__Items from a dataset__
⁂

-- ==== Sys2Proof/Machine/State.lean ====
section
/-! DEFINITION. The state of the block (`10_state.md` R20 to R44), the outside world that drives it, and
the reset state. -/

namespace Sys2Proof.Machine

/-- `PH`, the controller's phase (R37). -/
inductive Phase where
  /-- `IDLE`: no command in progress. -/
  | idle
  /-- `EXEC`: a command has been accepted and CTRL has not run it. -/
  | exec
  /-- `BATCH`: CTRL waits for the tasks of an ENCODE or DECODE. -/
  | batch
  deriving DecidableEq, Repr

/-- `TS[i]`, the state of a task (R36). -/
inductive TaskPhase where
  /-- `T_IDLE`. -/
  | idle
  /-- `T_PEND`. -/
  | pending
  /-- `T_RUN`. -/
  | running
  /-- `T_FIN`. -/
  | finished
  deriving DecidableEq, Repr

/-- The state of one task (R36). -/
structure Task where
  /-- `TS[i]`. -/
  ts : TaskPhase
  /-- `L[i]`. -/
  l : Half
  /-- `R[i]`. -/
  r : Half
  /-- `RND[i]`, 0 to 16. -/
  rnd : Fin 17
  deriving DecidableEq, Repr

/-- The task state of every index after reset (R36, R44). -/
def Task.reset : Task := { ts := .idle, l := 0, r := 0, rnd := 0 }

/-- A block memory by bytes: byte `j` of entry `i` is at address `8 * i + j` (R10, R64). Addresses are
strictly rising; an address that is not listed has been written by nothing since reset. -/
abbrev Memory := List Host.Cell

/-- The task states by block index, strictly rising, with no entry equal to `Task.reset`, which is what
an index that is not listed holds. -/
abbrev TaskBank := List (Nat × Task)

/-- The agents (R14). -/
inductive Agent where
  /-- `HOST`, with the platform's reset. -/
  | host
  /-- `CTRL`. -/
  | ctrl
  /-- `TASK(i)`. -/
  | task (i : Nat)
  deriving DecidableEq, Repr

/-- What the outside world does to the block: the two accesses of the host port (R60), the polling loop
`WAIT` of a host script (R103) and the platform's reset (R260). -/
inductive HostEvent where
  /-- `HostRead(idx)`. -/
  | read (idx : Nat)
  /-- `HostWrite(idx, v)`. -/
  | write (idx : Nat) (v : Block)
  /-- `WAIT`: read `STATUS` until `DONE` reads 1. Each poll is a step of its own. -/
  | wait
  /-- Reset is applied. -/
  | reset
  deriving DecidableEq, Repr

/-- A value the port has returned to the host. -/
structure HostReply where
  /-- The index read. -/
  idx : Nat
  /-- What `HostRead(idx)` returned. -/
  value : Block
  deriving DecidableEq, Repr

/-- THE MODEL'S OWN FIELDS: none of them is state of the block (R20). They are the open parameters, the
world outside, the order in which agents step, and the counters of the free values. -/
structure Env where
  /-- `MAXBLOCKS` and `NLANES`, the model's arguments (R6, R41). No step writes them. -/
  params : Params
  /-- The events the outside world has still to perform, in order (R60, R71). -/
  pending : List HostEvent
  /-- What the port has returned, latest first. -/
  seen : List HostReply
  /-- Which agent is offered each coming step (R14, R195: the spec fixes no order). Log entry 2. -/
  sched : List Agent
  /-- How many resets there have been: the argument of `Config.unwrittenByte`. -/
  resets : Nat
  /-- How many reads returned `any(64)`: the argument of `Config.busyRead`. -/
  anyReads : Nat
  deriving DecidableEq, Repr

/-- The state of the block, item by item of R20, and `env`, the model's own. `STATUS`, `BUSY`, `SKVALID`
and `CD` are views of it (R23, R24, R26, R32). -/
structure State where
  /-- `KEY`, the master key (R21). -/
  key : Block
  /-- `CMD`, the last accepted command word (R22). -/
  cmd : CommandWord
  /-- `DONE` (R25). -/
  done : Bool
  /-- `SKREV` (R27). -/
  skrev : Bool
  /-- `STICKY` (R28). -/
  sticky : Bool
  /-- `ERR` (R29). -/
  err : BitVec 8
  /-- `SKW`: bit `k - 1` is set when `SK[k]` has been written since reset (R26). -/
  skw : BitVec 16
  /-- `COUNT` (R30). -/
  count : BitVec 32
  /-- `SK[1]` to `SK[16]`, entry `k - 1` being `SK[k]` (R31). -/
  sk : Bank
  /-- `C` (R32). -/
  c : KeyHalf
  /-- `D` (R32). -/
  d : KeyHalf
  /-- `OPA` (R39). -/
  opa : Block
  /-- `OPB` (R39). -/
  opb : Block
  /-- `RES` (R40). -/
  res : Block
  /-- `IN` (R34). -/
  inArr : Memory
  /-- `OUT` (R35). -/
  outArr : Memory
  /-- `TS[i]`, `L[i]`, `R[i]`, `RND[i]` (R36). -/
  tasks : TaskBank
  /-- `PH` (R37). -/
  ph : Phase
  /-- The model's own fields. -/
  env : Env
  deriving DecidableEq, Repr

/-- The ways the machine could stop with a fault. There are none: "Nothing in this block is ever `stuck`"
(`93_implementation_defined.md`, R247); every error of the spec is an error code posted in `STATUS`, a
next state (R236). -/
inductive Fault where
  deriving DecidableEq, Repr

/-- Why a step may be refused. -/
inductive Refusal where
  /-- An instruction with no meaning in the model yet, by its mnemonic. Raised only by a refused arm of
  `exec`, of which there is none. Safe: nothing can be proved of a run past it. -/
  | notModelled (mnemonic : String)
  deriving DecidableEq, Repr

/-- The reset values of the model's own fields: no event is pending, nothing has been returned, no agent
has been given precedence (log entries 1, 2, 4, 7, 9). -/
def Env.reset : Env :=
  { params := resetParams, pending := [], seen := [], sched := [], resets := 0, anyReads := 0 }

/-- The state right after reset (R44, R260): every register and flag 0, `PH` = `IDLE`, every task idle,
and no entry of `IN` or `OUT` written. -/
def State.reset : State where
  key := 0
  cmd := 0
  done := false
  skrev := false
  sticky := false
  err := 0
  skw := 0
  count := 0
  sk := Vector.replicate 16 0
  c := 0
  d := 0
  opa := 0
  opb := 0
  res := 0
  inArr := []
  outArr := []
  tasks := []
  ph := .idle
  env := Env.reset

end Sys2Proof.Machine
end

⁂

__Task objective__
Filter the entries and keep only the lines holding "after".

__Solution to this exercise__
/-- The task state of every index after reset (R36, R44). -/
/-- The state right after reset (R44, R260): every register and flag 0, `PH` = `IDLE`, every task idle,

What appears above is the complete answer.